With Sunday night's presidential vote certification complete, dozens of Massachusetts Democratic Party operatives who flew to Florida to help with manual recounts, legal issues, and general campaign organizing are heading back to Boston, some feeling sick, most feeling tired, but all trying to stay hopeful that their work would be meaningful in the end.

The task before them now: Nursing their health and catching up on bills, family matters, local politics, and sleep, not necessarily in that order.

''Everybody left today,'' said a front desk clerk at the Palm Beach Lakes Best Western.

Indeed, the frenzy of activity over the last two weeks has been replaced by calm civility in the county formerly known best for Lily Pulitzer pants and Au Bar.

But not before a slew of volunteers, many of whom were burning up vacation days to help Vice President Al Gore's post-election campaign, raced the clock to finish the ballot counting past 5 p.m. Sunday, while hoping they would not miss their flights, booked for that night before anyone suspected the tabulating would creep past the deadline.

Lynda Tocci, chief of staff for state Treasurer Shannon P. O'Brien, Julie Burns, Mayor Thomas M. Menino's deputy chief of staff, and Ken Robinson, head of the New Hampshire Democratic Party, were among those worried they wouldn't get to the airport for their 9 p.m. flight.

Facing two deadlines - the certification and the final boarding call - Burns said: ''I kind of lost track of both.''

Burns, who returned home to stacks of interoffice memos on her desk and the mayor's busy holiday schedule, was running numbers between the canvassing board and the data entry keepers just 12 hours before.

''When they said, `We're going to finish,' [despite the deadline] I thought, oh God, I don't want to leave now,'' Burns said.

The counting was finished shortly after 7 p.m. And a rainstorm delayed their flight, transporting the die-hard Democrats home in time to put their bags down, sleep a few hours and head back to their paying jobs.

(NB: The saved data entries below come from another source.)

-- ==== Sys2Proof/Machine/Contest.lean ====
section
/-!
DEFINITION. The contests of the waggle plane (R148 to R153): identifiers in turn, the candidates that a contest finds, its
winner, and the contest that is due on a lane.
-/
namespace Sys2Proof.Machine

def State.lane (s : State) (l : Nat) : Lane := (s.plane.lanes.find? fun x => x.id == l).getD (.reset l)

/-- The header code of an identifier after the lane's last one (R151). -/
def contestCode (last id : Nat) : Nat := 4095 - (id + 8190 - last - 1) % 4095

/-- Patches of a die that no claim holds. -/
def State.freePatches (s : State) (die : Nat) : Nat :=
  64 - ((s.claims.filter fun k => k.die == die).map fun k => k.np).sum

/-- Patches of a die that no claim and no granted candidate holds. -/
def State.patchesLeft (s : State) (die : Nat) : Nat :=
  s.freePatches die - ((s.plane.cands.filter fun x => x.lane == 15 && x.committed && x.id == 0xCF0 + die).map fun x => x.np).sum

/-- A candidate that a contest can enter: a claim must fit in the free patches (R134). -/
def State.enters (s : State) (l : Nat) (x : Cand) : Bool :=
  x.lane == l && !x.committed && (l != 15 || x.np ≤ s.patchesLeft (x.id - 0xCF0))

/-- Candidates that a contest beginning at a time finds (R134, R153). -/
def State.eligible (s : State) (l start : Nat) : List Cand := s.plane.cands.filter fun x => s.enters l x && x.time < start

/-- Does a candidate beat another (R151, R152): key, then die; within a die the lowest logical number, then the earliest. -/
def Cand.beats (a b : Cand) : Bool :=
  if a.key ≠ b.key then b.key.toNat < a.key.toNat
  else if a.die ≠ b.die then b.die < a.die
  else if a.logical ≠ b.logical then a.logical < b.logical
  else a.time < b.time

/-- The best of candidates. -/
def bestCand : List Cand → Option Cand
  | [] => none
  | x :: xs =>
    match bestCand xs with
    | none => some x
    | some y => if Cand.beats y x then some y else some x

/-- The identifier that wins the header. -/
def headerWinner (last : Nat) (cs : List Cand) : Option Nat :=
  (cs.map fun x => x.id).foldl (fun best id =>
    match best with
    | none => some id
    | some b => if contestCode last b < contestCode last id then some id else some b) none

/-- The same candidate. -/
def Cand.same (a b : Cand) : Bool := a.lane == b.lane && a.id == b.id && a.op == b.op

/-- The number of the first contest of a lane that a candidate finds, once it has begun (R150, R153). -/
def State.firstContest (s : State) (l : Nat) : Option Nat :=
  (((s.plane.cands.filter (s.enters l)).map fun x => max (s.lane l).next (x.time / 210 + 1)).min?).filter fun q =>
    210 * q ≤ s.now

/-- Patches of a die become free: a claim that had no room enters the next contest whose header cut-off is to come (R134). -/
def State.cutLane (s : State) : State :=
  let l := s.lane 15
  { s with plane := { s.plane with
      lanes := upsert (fun y => y.id == 15) { l with next := max l.next ((s.now + 209) / 210) } s.plane.lanes } }

/-- The contest that is due on a lane: its number and the candidates of the identifier that wins the header. -/
def State.dueContest (s : State) (l : Nat) : Option (Nat × List Cand) :=
  (s.firstContest l).bind fun q =>
    let es := s.eligible l (210 * q)
    (headerWinner (s.lane l).last es).map fun id => (q, es.filter fun x => x.id == id)

/-- The candidates that a contest takes out of their lane: all of it, but of a claim contest only the one that it grants
(R134). -/
def contestants (l : Nat) (cs : List Cand) : List Cand := if l = 15 then (bestCand cs).toList else cs

/-- The cut-off of a candidate has passed (R153, R155, R286): it is in a contest that has begun. -/
def State.cutOff (s : State) (x : Cand) : Bool :=
  (s.dueContest x.lane).any fun d => (contestants x.lane d.2).any (Cand.same x)

end Sys2Proof.Machine
end

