-- ==== Sys2Proof/Machine/CopyEngine.lean ====
section
/-!
DEFINITION. The copy engine (R288 to R290). A copy moves piece by piece: the source bytes of a piece are read, then
written to their destination; a piece is at most one destination line of `cpy` or `cpyf`, the companion bytes of its
blocks, or one K block of `cpyb`. The accesses are messages of the queue (R84, R86, R97).
-/
namespace Sys2Proof.Machine

/-- What one step of a copy leaves. -/
inductive CopyOut
  | more (s : State) (o : CopyOp)
  | done (s : State) (st : HState) (res det : Word)
  | wait
  /-- its write finds no room in the dirty log (R349) -/
  | held
  | absent (frame : Nat)

/-- The queue that a copy runs on, with the number of its accesses. -/
structure Port where
  src : Source
  id : Nat
  deriving DecidableEq, Repr

/-! ### Result words (R281, R287) -/

/-- The result word of a copy that a fault has ended: the fault, the bytes completed. -/
def copyFault (t : Trap) (n : Nat) : Word := BitVec.ofNat 64 (2 ^ 48 + t.cause * 2 ^ 32 + n % 2 ^ 32)

/-- A copy whose words are known: it is over once every access has been acknowledged (R99). -/
def CopyOp.end_ (o : CopyOp) (s : State) (st : HState) (res det : Word) : CopyOut :=
  .more s { o with piece := none, fin := some (st, res, det) }

/-- FAILED with cause fault: the bytes completed, the failing address. A translation fault goes to the translation cell as
well (R288). -/
def CopyOp.fail (o : CopyOp) (s : State) (c : Ctx) (t : Trap) (n : Nat) : CopyOut :=
  let s := if t.cause = cTranslation then s.askPage c t.addr.toNat else s
  o.end_ s .failed (copyFault t n) t.addr
def CopyOp.format (o : CopyOp) (s : State) : CopyOut := o.end_ s .failed (BitVec.ofNat 64 (2 * 2 ^ 48)) 0
def CopyOp.overlap (o : CopyOp) (s : State) : CopyOut := o.end_ s .failed (BitVec.ofNat 64 (3 * 2 ^ 48)) 0
def CopyOp.ok (o : CopyOp) (s : State) (n : Nat) : CopyOut := o.end_ s .done (BitVec.ofNat 64 n) 0

/-! ### Ranges -/

/-- A range that is checked page by page (R288): it lies in paged global space or in the peer window. -/
def pagedRange (va : Word) (len : Nat) : Bool :=
  (2 ^ 40 ≤ va.toNat && va.toNat + len ≤ 2 ^ 41) || (2 ^ 48 ≤ va.toNat && va.toNat + len ≤ 2 ^ 56)

/-- The check of a whole range before a copy touches any byte: one that is not checked page by page. -/
def State.rangeFault (s : State) (c : Ctx) (use : Use) (va : Word) (len : Nat) : Option Trap :=
  if pagedRange va len then none
  else match s.placeAt c use va len with
    | .error t => some t
    | .ok _ => none

/-- How many of the first `n` bytes of a range can be placed, and the fault of the byte after them. -/
def State.reach (s : State) (c : Ctx) (use : Use) (va : Word) (n : Nat) : Nat × Option Trap :=
  match s.placeAt c use va n with
  | .ok _ => (n, none)
  | .error t => (min n (t.addr.toNat - va.toNat), some t)

/-- Parts that are known to be placed. -/
def State.partsOf (s : State) (c : Ctx) (use : Use) (va : Word) (n : Nat) : List Part :=
  if n = 0 then []
  else match s.placeAt c use va n with
    | .ok ps => ps
    | .error _ => []

/-- The fault that ends a piece: the one at the lower offset, the source's first. -/
def pieceFault (a b : Nat × Option Trap) : Option Trap :=
  if a.1 ≤ b.1 then firstFault [a.2, b.2] else firstFault [b.2, a.2]

/-! ### Pages of formatted and panel copies -/

/-- The entries of the 64 KiB units that hold bytes of a range, with the offset at which each begins in the range. -/
def State.unitsOf (s : State) (c : Ctx) (va : Word) (len : Nat) : List (Nat × Option TlbEntry) :=
  (List.range ((va.toNat % 2 ^ 16 + len + 2 ^ 16 - 1) / 2 ^ 16)).map fun k =>
    let a := if k = 0 then va.toNat else va.toNat / 2 ^ 16 * 2 ^ 16 + k * 2 ^ 16
    (a - va.toNat, s.tlbFind c a)

/-- The offset at which the first unit without a translation begins. -/
def missingAt (us : List (Nat × Option TlbEntry)) : Option Nat := (us.find? fun u => u.2.isNone).map Prod.fst

/-- The entries that are there. -/
def entriesOf (us : List (Nat × Option TlbEntry)) : List TlbEntry := us.filterMap Prod.snd

/-- The entry of an address, when it has the format and geometry that the checks found. A page that has others by now is met
as a translation fault: the copy has answered for the format (log 84). -/
def State.checkedEntry (s : State) (c : Ctx) (g : CopyPage) (va : Word) : Except Trap TlbEntry :=
  match s.tlbFind c va.toNat with
  | none => .error ⟨cTranslation, 0, va⟩
  | some e => if e.fmt = g.fmt ∧ e.geom = g.geom then .ok e else .error ⟨cTranslation, 0, va⟩

/-! ### Moving a piece -/

/-- Bytes of the buffer that parts with places need. -/
def bufferLen (ps : List (Part × Nat)) : Nat := ps.foldl (fun n p => max n (p.2 + p.1.len)) 0

/-- The reads of a piece issue. -/
def CopyOp.readPiece (p : Port) (o : CopyOp) (c : Ctx) (s : State) (src : List (Part × Nat)) (x : Piece) : CopyOut :=
  let sp := src.map Prod.fst
  let dp := x.dst.map Prod.fst
  match s.absentPart (sp ++ dp) with
  | some f => .absent f
  | none =>
    let s := ((s.tlbTouch c (sp ++ dp)).updCtx c.cid fun c => c.charge sp).ioSendReads p.src p.id (bufferLen src) src
    .more s { o with piece := some x }

/-- The bytes of a piece have been read: its writes issue. -/
def State.writePiece (s : State) (p : Port) (c : Ctx) (x : Piece) : Option State :=
  let dp := x.dst.map Prod.fst
  (State.dirtyParts c dp s).map fun s =>
    (s.updCtx c.cid fun c => c.charge dp).ioSendWrites p.src p.id (partData (s.ioBytes p.src p.id) x.dst)

/-- What follows a piece that has been written. -/
def CopyOp.after (o : CopyOp) (c : Ctx) (s : State) (total : Nat) (x : Piece) : CopyOut :=
  match x.fault with
  | some t => o.fail s c t x.next
  | none => if total ≤ x.next then o.ok s total else .more s { o with pos := x.next, comp := false, piece := none }

/-! ### cpy (R288) -/

/-- The checks before a copy touches any byte: overlap, then each range that is checked whole. -/
def copyStart (o : CopyOp) (c : Ctx) (s : State) (k : CopyOut) : CopyOut :=
  if o.pos ≠ 0 then k
  else if o.dst.toNat < o.src.toNat + o.len ∧ o.src.toNat < o.dst.toNat + o.len then o.overlap s
  else
    match s.rangeFault c .read o.src o.len with
    | some t => o.fail s c t 0
    | none =>
      match s.rangeFault c .write o.dst o.len with
      | some t => o.fail s c t 0
      | none => k

/-- One destination line of a copy: at most `m` bytes of it are moved, and `f` ends the copy after them. -/
def CopyOp.linePiece (p : Port) (o : CopyOp) (c : Ctx) (s : State) (m : Nat) (f : Option Trap) : CopyOut :=
  match m, f with
  | 0, some t => o.fail s c t o.pos
  | m, f =>
    let src := s.partsOf c .read (o.src + BitVec.ofNat 64 o.pos) m
    let dst := s.partsOf c .write (o.dst + BitVec.ofNat 64 o.pos) m
    o.readPiece p c s (fromHere 0 src) ⟨fromHere 0 dst, o.pos + m, f⟩

/-- The bytes of the destination line at the position of a copy. -/
def CopyOp.lineLen (o : CopyOp) : Nat := min (64 - (o.dst.toNat + o.pos) % 64) (o.len - o.pos)

/-- A destination line of a raw copy. -/
def copyLine (p : Port) (o : CopyOp) (c : Ctx) (s : State) : CopyOut :=
  let a := s.reach c .read (o.src + BitVec.ofNat 64 o.pos) o.lineLen
  let b := s.reach c .write (o.dst + BitVec.ofNat 64 o.pos) o.lineLen
  o.linePiece p c s (min a.1 b.1) (pieceFault a b)

/-! ### cpyf (R80, R289) -/

/-- What the checks of a formatted or panel copy find before it touches a byte: a page without a translation, which ends it
there (log 84), pages that do not fit, or the format and geometry of its pages. -/
inductive Fit
  | missing (t : Trap)
  | unfit
  | fits (g : CopyPage)
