/-- The cell of a context runs no other context (R53). -/
def State.seatFree (s : State) (c : Ctx) : Bool :=
  !(s.ctxs.any fun x => x.cid != c.cid && x.place == c.place && (s.onSeat x || s.draining x))

/-- Round markers. -/
def Act.isMarker : Act → Bool
  | .mail _ ⟨_, _, .marker _, _⟩ => true
  | _ => false

/-- A message of a sender that cannot be taken now: its ring is full (R336), or it is a marker, which PERFORM does not
take. -/
def State.mailStuck (s : State) (f : Flight) : Bool :=
  match f.op.act with
  | .mail d m =>
    match m.body with
    | .marker _ => true
    | _ => (s.performMail d m).isNone
  | _ => false

/-- A message stands at the head of its home's arrival queue (R87, R96): nothing earlier may be performed first, and no
earlier access of its own source is still there. Messages that wait for a lock are passed, and from another source those
that wait for an owner or for room in a spill ring. -/
def State.headAt (s : State) (h : Home) (f : Flight) (i : Nat) : Bool :=
  (s.net.aq.take i).all fun g =>
    g.op.home != h || s.lockedAt g || g.op.act.isMarker || (g.src != f.src && (s.heldAt g || s.mailStuck g))

/-- An earlier access of its own source to its home still waits there, for something other than a lock (R87). -/
def State.sourceWaits (s : State) (h : Home) (f : Flight) (i : Nat) : Bool :=
  (s.net.aq.take i).any fun g => g.op.home == h && g.src == f.src && !s.lockedAt g && !g.op.act.isMarker

/-- The second half of a pair operation stands before a message and is not held: it comes first. -/
def State.behindPair (s : State) (h : Home) (i : Nat) : Bool :=
  (s.net.aq.take i).any fun g => g.op.home == h && !s.heldAt g && match g.op.act with
    | .pair _ _ _ _ _ _ _ _ _ _ _ second _ _ => second
    | _ => false

/-- An earlier message of the same sender to the same context is still there (R276). -/
def mailBehind (before : List Flight) (f : Flight) : Bool :=
  match f.op.act with
  | .mail d m => before.any fun g => match g.op.act with
    | .mail d' m' => d' == d && m'.sender == m.sender
    | _ => false
  | _ => false

def State.reply (s : State) (r : Reply) : State := { s with net := { s.net with replies := s.net.replies ++ [r] } }

/-- The answer to a message. -/
def Flight.answer (f : Flight) (pend : Option (Nat × Nat)) (bytes : List Byte) (bad : Bool) : Reply :=
  ⟨f.src, f.op.seq, pend, bytes, bad, f.op.va⟩

/-- An import that covered a peer-window access has been revoked (R352). -/
def State.revokedAt (s : State) (f : Flight) : Bool :=
  2 ^ 40 ≤ f.op.va.toNat && f.op.va.toNat < 2 ^ 41 &&
    match (f.src.ctx?).bind s.ctx? with
    | none => false
    | some c => !(s.frameRec (combFrame c.comb)).imported f.op.va.toNat

/-- An access that its home answers with an error (R70, R337, R352). -/
def State.errorAt (s : State) (f : Flight) : Bool :=
  s.revokedAt f ||
    match f.op.act with
    | .load _ _ len _ => s.badRead f.op.pa len
    | .amo _ ty _ _ _ | .wait ⟨ty, _⟩ _ => s.badRead f.op.pa ty.bytes
    | .pair _ _ _ ty a b _ _ _ _ _ _ _ _ => s.badRead a ty.bytes || s.badRead b ty.bytes
    | .store _ | .red _ _ _ => s.sealedAt f.op.pa
    | _ => false

/-- Bytes read, with the bytes found in WCB(c) at issue over them. -/
def withBuffered (bytes : List Byte) (buffered : List (Option Byte)) : List Byte :=
  bytes.mapIdx fun k b => ((buffered[k]?).join).getD b
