def State.scheduleList (s : State) (frame : Nat) (a : Attrs) (d : Nat) : Option (List Xfer) :=
  let w0 := s.launchNum frame d 8
  let w1 := s.launchNum frame (d + 8) 8
  if 2 ^ 56 ≤ w0 ∨ w0 % 32 ≠ 0 ∨ 2 ^ 32 ≤ w1 ∨ (w1 ≠ 0 ∧ w0 < 2 ^ 48) then none
  else ((List.range w1).mapM fun i => s.scheduleEntry frame a (w0 + 32 * i)).map fun xs =>
    xs.foldl (fun ys x => insertXfer x ys) []

def State.schedule (s : State) (frame : Nat) (a : Attrs) (va : Nat) : Option (List (List Xfer)) :=
  let n := s.launchNum frame va 8
  if !pagedAligned va 64 || 2 ^ 16 ≤ n || n = 0 || s.launchNum frame (va + 8) 8 ≠ 0 then none
  else (List.range n).mapM fun i => s.scheduleList frame a (va + 16 + 16 * i)

/-! ### Dividing cells among frames (R29) -/

/-- The frames of a mask, ascending. -/
def maskFrames (m : BitVec 8) : List Nat := (List.range 8).filter fun f => m.getLsbD f

/-- The share of each named frame. -/
def shares (m : BitVec 8) (n : Nat) : List (Nat × Nat) :=
  let fs := maskFrames m
  fs.mapIdx fun i f => (f, n / fs.length + if i < n % fs.length then 1 else 0)

/-! ### The plan of a launch -/

def State.partition? (s : State) (p : Nat) : Option Partition := s.partitions.find? fun x => x.id == p

/-- Frames of the partition of a frame that are live (R350, R357). -/
def State.partitionMask (s : State) (frame : Nat) : BitVec 8 :=
  let p := (s.frameRec frame).partition
  BitVec.ofNat 8 (((List.range 8).filter fun f => (s.frameRec f).partition == p && s.hub.live.getLsbD f).foldl
    (fun x f => x + 2 ^ f) 0)

/-- A gang byte: size minus one and hop; a solo cell has neither (R48). -/
def gangByteOk (b : Nat) : Bool := b % 16 ≤ b / 16

/-- The overflow areas of `n` cells end below 2^56, so that sr.ovfptr can hold every top (R67). -/
def Rcb.overflowFits (r : Rcb) (n : Nat) : Bool :=
  r.fld 19 0 5 == 0 || r.fld 19 0 56 / 2 ^ 16 * 2 ^ 16 + n * 2 ^ r.fld 19 0 5 < 2 ^ 56

/-- What a launch reads and checks of an RCB (R357), given the attributes that it inherits. -/
def State.plan (s : State) (frame va : Nat) (p : Attrs) (root : Bool) : Plan :=
  let r := s.readRcb frame va
  let a := r.attrs p
  let bad : Plan := ⟨false, r, a, [], none, []⟩
  if va % 256 ≠ 0 || !r.clean || !r.inRange || !r.overflowFits a.cells || !r.domainOk p root || a.frames &&& s.partitionMask frame ≠ a.frames then bad
  else
    let chans := if a.rounds then (s.channelMap frame (r.fld 10 0 56) a.cells).map some else some none
    let sched := if a.free || r.fld 18 0 56 = 0 then some [] else s.schedule frame a (r.fld 18 0 56)
    let gangs := if r.fld 11 0 56 = 0 then [] else (List.range a.cells).map fun j => s.launchNum frame (r.fld 11 0 56 + j) 1
    match chans, sched with
    | some c, some x => if gangs.all gangByteOk then ⟨true, r, a, gangs, c, x⟩ else bad
    | _, _ => bad

/-- Cells that a region keeps for itself and its children (R29, R30). -/
def Plan.shares (p : Plan) : List (Nat × Nat) := Sys2Proof.Machine.shares p.a.frames p.a.cells
/-- Own cells: none without an entry address. -/
def Plan.own (p : Plan) : Nat := if p.rcb.entry = 0 then 0 else p.a.cells

/-! ### Budgets (R29) -/

/-- A root exceeds the budget of its frames. -/
def Plan.rootOver (p : Plan) : Bool :=
  let k := (maskFrames p.a.frames).length
  8192 * k < p.a.cells || 2 ^ 30 * k < p.a.vault || p.shares.any fun x => 8192 < x.2

/-- The part of `g` granules that follows the cells of a frame (R29, R63), given the cells of each frame in turn, the frame's
place among them and the number of cells before it; what exceeds two for each cell lies with the last frame. -/
def granulesOn (g before n : Nat) (last : Bool) : Nat := (if last then g else min g (2 * (before + n))) - min g (2 * before)

/-- Granules that a share list draws from the 16,384 of a frame. -/
def vaultOn (g : Nat) (xs : List (Nat × Nat)) (frame : Nat) : Nat :=
  let xs := xs.filter fun x => x.2 != 0
  let before := xs.takeWhile fun x => x.1 != frame
  match xs.drop before.length with
  | [] => 0
  | x :: rest => min 16384 (granulesOn g (before.map Prod.snd).sum x.2 rest.isEmpty)

def Plan.vaultOn (p : Plan) (frame : Nat) : Nat := Sys2Proof.Machine.vaultOn (p.a.vault / 2 ^ 16) p.shares frame

/-- The cells of a region on each frame in turn. -/
def Region.shares (r : Region) : List (Nat × Nat) :=
  (r.map.map cellFrame).eraseDups.map fun f => (f, (r.map.filter fun i => cellFrame i == f).length)

/-- Granules of a frame that no running root has drawn, nor an entry to which the frame is assigned (R29, R358). -/
def State.vaultLeft (s : State) (frame : Nat) : Nat :=
  let roots := s.regions.filter fun r => r.parent.isNone && r.phase != .done
  let held := s.hub.entries.filter fun e => e.st == .accepted && e.assigned.any fun x => x.1 == frame
  16384 - (roots.map fun r => Sys2Proof.Machine.vaultOn (r.a.vault / 2 ^ 16) r.shares frame).sum -
    (held.map fun e => (e.plan.map fun p => p.vaultOn frame).getD 0).sum

/-- Cells of a list on a frame. -/
def cellsOn (frame : Nat) (cs : List CellId) : List CellId := cs.filter fun i => cellFrame i == frame

/-- A child exceeds its parent's budget. -/
def Plan.childOver (p : Plan) (parent : Region) : Bool :=
  parent.a.cells < p.a.cells || parent.a.vault < p.a.vault ||
    p.shares.any fun x => (cellsOn x.1 parent.map).isEmpty || (cellsOn x.1 parent.map).length < x.2

/-- Running children of a region. -/
def State.childrenOf (s : State) (r : RegionId) : List Region :=
  s.regions.filter fun x => x.parent == some r && x.phase != .done

/-- A completed context whose region's cells are all over stays on its cell, with its region, while an operation that it
started runs (R285). -/
def State.lingers (s : State) (c : Ctx) : Bool := c.completed && (s.regionOf c).all fun r => r.phase != .own
def State.lingersOn (s : State) (i : CellId) : Bool := s.ctxs.any fun c => s.lingers c && c.place == .user i

/-- Cells of a parent that no running child holds and that no earlier operation keeps. -/
def State.freeOf (s : State) (r : Region) : List CellId :=
  let used := (s.childrenOf r.id).flatMap Region.map
  r.map.filter fun i => !used.contains i && !s.lingersOn i

/-- Vault bytes of a parent that no running child holds. -/
def State.vaultFree (s : State) (r : Region) : Nat := r.a.vault - ((s.childrenOf r.id).map fun x => x.a.vault).sum

/-- Can a cell be given to a new root (R337, R358): live, sound, in no running root, held for none, and with no operation
of an earlier region. -/
def State.cellFree (s : State) (i : CellId) : Bool :=
  s.hub.live.getLsbD (cellFrame i) && i < 65536 && !(s.cellRec i).isSealed && !(s.cellRec i).isFailed && !s.lingersOn i &&
    !(s.regions.any fun r => r.parent.isNone && r.phase != .done && r.map.contains i) &&
    !(s.hub.entries.any fun e => e.st == .accepted && e.assigned.any fun x => x.2.contains i)

/-! ### Gangs (R48) -/

/-- The gang map fits the chosen cells: every member of a gang sits in the row of its leader, hop by hop. -/
def gangFits (gangs : List Nat) (cells : List CellId) : Bool :=
  (cells.mapIdx fun k i => (i, gangs.getD k 0)).all fun x =>
    let size := x.2 / 16
    let hop := x.2 % 16
    size == 0 || (hop ≤ x.1 % 16 && x.1 % 16 - hop + size ≤ 15 &&
      (List.range (size + 1)).all fun h =>
        (cells.mapIdx fun k i => (i, gangs.getD k 0)).any fun y => y.1 + hop == x.1 + h && y.2 == size * 16 + h)

/-- sr.gang at launch (R51). -/
def gangWord (b : Nat) : Word :=
  if b = 0 then 0 else BitVec.ofNat 64 (b / 16 * 256 + b % 16 * 16 + if b % 16 = 0 then 1 else 2)

/-! ### The contexts of a launch (R31) -/

/-- A context identifier that no context has had. -/
def State.freshCid (s : State) : CtxId :=
  ((s.ctxs.map fun c => c.cid) ++ s.power.ended.map fun x => x.1).foldl max 0 + 1
def State.freshRegion (s : State) : RegionId := (s.regions.map fun r => r.id).foldl max 0 + 1

/-- The lowest context slot of a cell that holds no context. -/
def State.freeSlot (s : State) (i : CellId) : Option Nat :=
  (List.range 3).find? fun k => !(s.ctxs.any fun c => c.place == .user i && c.slot == k && c.resident)

/-- The state registers of logical cell `k` of `n` (R18, R39, R44, R51, R64, R66, R67, R120, R122, R125, R181). -/
def Plan.bank (p : Plan) (k : Nat) (cmap : Word) : SrBank :=
  let size := p.rcb.fld 19 0 5
  { SrBank.reset with
    ctl := BitVec.ofNat 64 (p.rcb.fld 20 63 1 * 2), seed := p.a.seed, det := BitVec.ofNat 64 p.a.det,
    lcell := BitVec.ofNat 64 ((p.a.cells - 1) * 2 ^ 16 + k), gang := gangWord (p.gangs.getD k 0), cmap := cmap,
    stkbase := BitVec.ofNat 64 p.a.stkbase, stklim := BitVec.ofNat 64 p.a.stklim,
    ovfptr := if size = 0 then 0 else BitVec.ofNat 64 (p.rcb.fld 19 0 56 / 2 ^ 16 * 2 ^ 16 + (k + 1) * 2 ^ size + size) }

/-- Registers at launch: sp at the top of the stack carve-out. -/
def launchRegs (sp : Nat) : Regs := { Regs.launch with g := Regs.launch.g.set 62 (BitVec.ofNat 64 sp) (by decide) }

/-- The context that starts on a cell. -/
def Plan.ctx (p : Plan) (r : RegionId) (asid : BitVec 16) (base : CtxId) (cmap : Word) (now : Nat) (slot k : Nat)
    (i : CellId) (leader : Option CtxId) : Ctx :=
  { Ctx.reset with
    cid := base + k, place := .user i, slot := slot, level := .user, region := some r, asid := asid, status := .ready,
    regs := launchRegs p.a.stkbase, sr := p.bank k cmap, pc := BitVec.ofNat 64 p.rcb.entry,
    gang := ⟨leader, [], false⟩, since := now, roundAt := now }

/-- The leader of a gang member, by position. -/
def leaderOf (gangs : List Nat) (cells : List CellId) (base : CtxId) (k : Nat) : Option CtxId :=
  let hop := gangs.getD k 0 % 16
  if hop = 0 then none
  else
    let j := cells.findIdx fun i => i == cells.getD k 0 - hop
    if j < cells.length then some (base + j) else none

/-- The cell map's address: a multiple of 64 in paged global space (R64). -/
def cmapAt (tick : Nat) : Word := BitVec.ofNat 64 (2 ^ 48 + Config.cmapUnit tick % 2 ^ 40 * 64)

''It was really important to everyone to finish what they started,'' rasped Tocci, who left her voice in Palm Beach and was still settling into her State House office yesterday morning. ''But it's hard to call in the results when you can't speak.''

Representative Jarrett Barrios, a Cambridge Democrat, had canceled a vacation in Ecuador, losing a hefty deposit, to help the vice president's efforts here on crisis legal issues and vote recounting.

Barrios flew back to Boston Saturday morning, feeling the weight of his own professional deadlines at the State House.

Not everyone has left, however.

Massachusetts political consultants John Sasso and Jack Corrigan are still in Florida helping the Gore team on strategy.

Mark White, executive director of the Democratic State Committee in Massachusetts, has spent nearly three weeks straight in Palm Beach County, arriving the day after the election. Much of that time was spent observing the hand recount there.

But he's not coming home yet.

White said he won't book the second half of his open-ended plane ticket until he knows whether he'll be called as a witness in the Gore campaign's election contest against three counties filed here yesterday. Or he may need to share his observations with lawyers who will be arguing the case against Palm Beach, Miami-Dade, and Nassau counties' vote certifications.

''I observed what appeared to be thousands of votes that weren't counted,'' he said.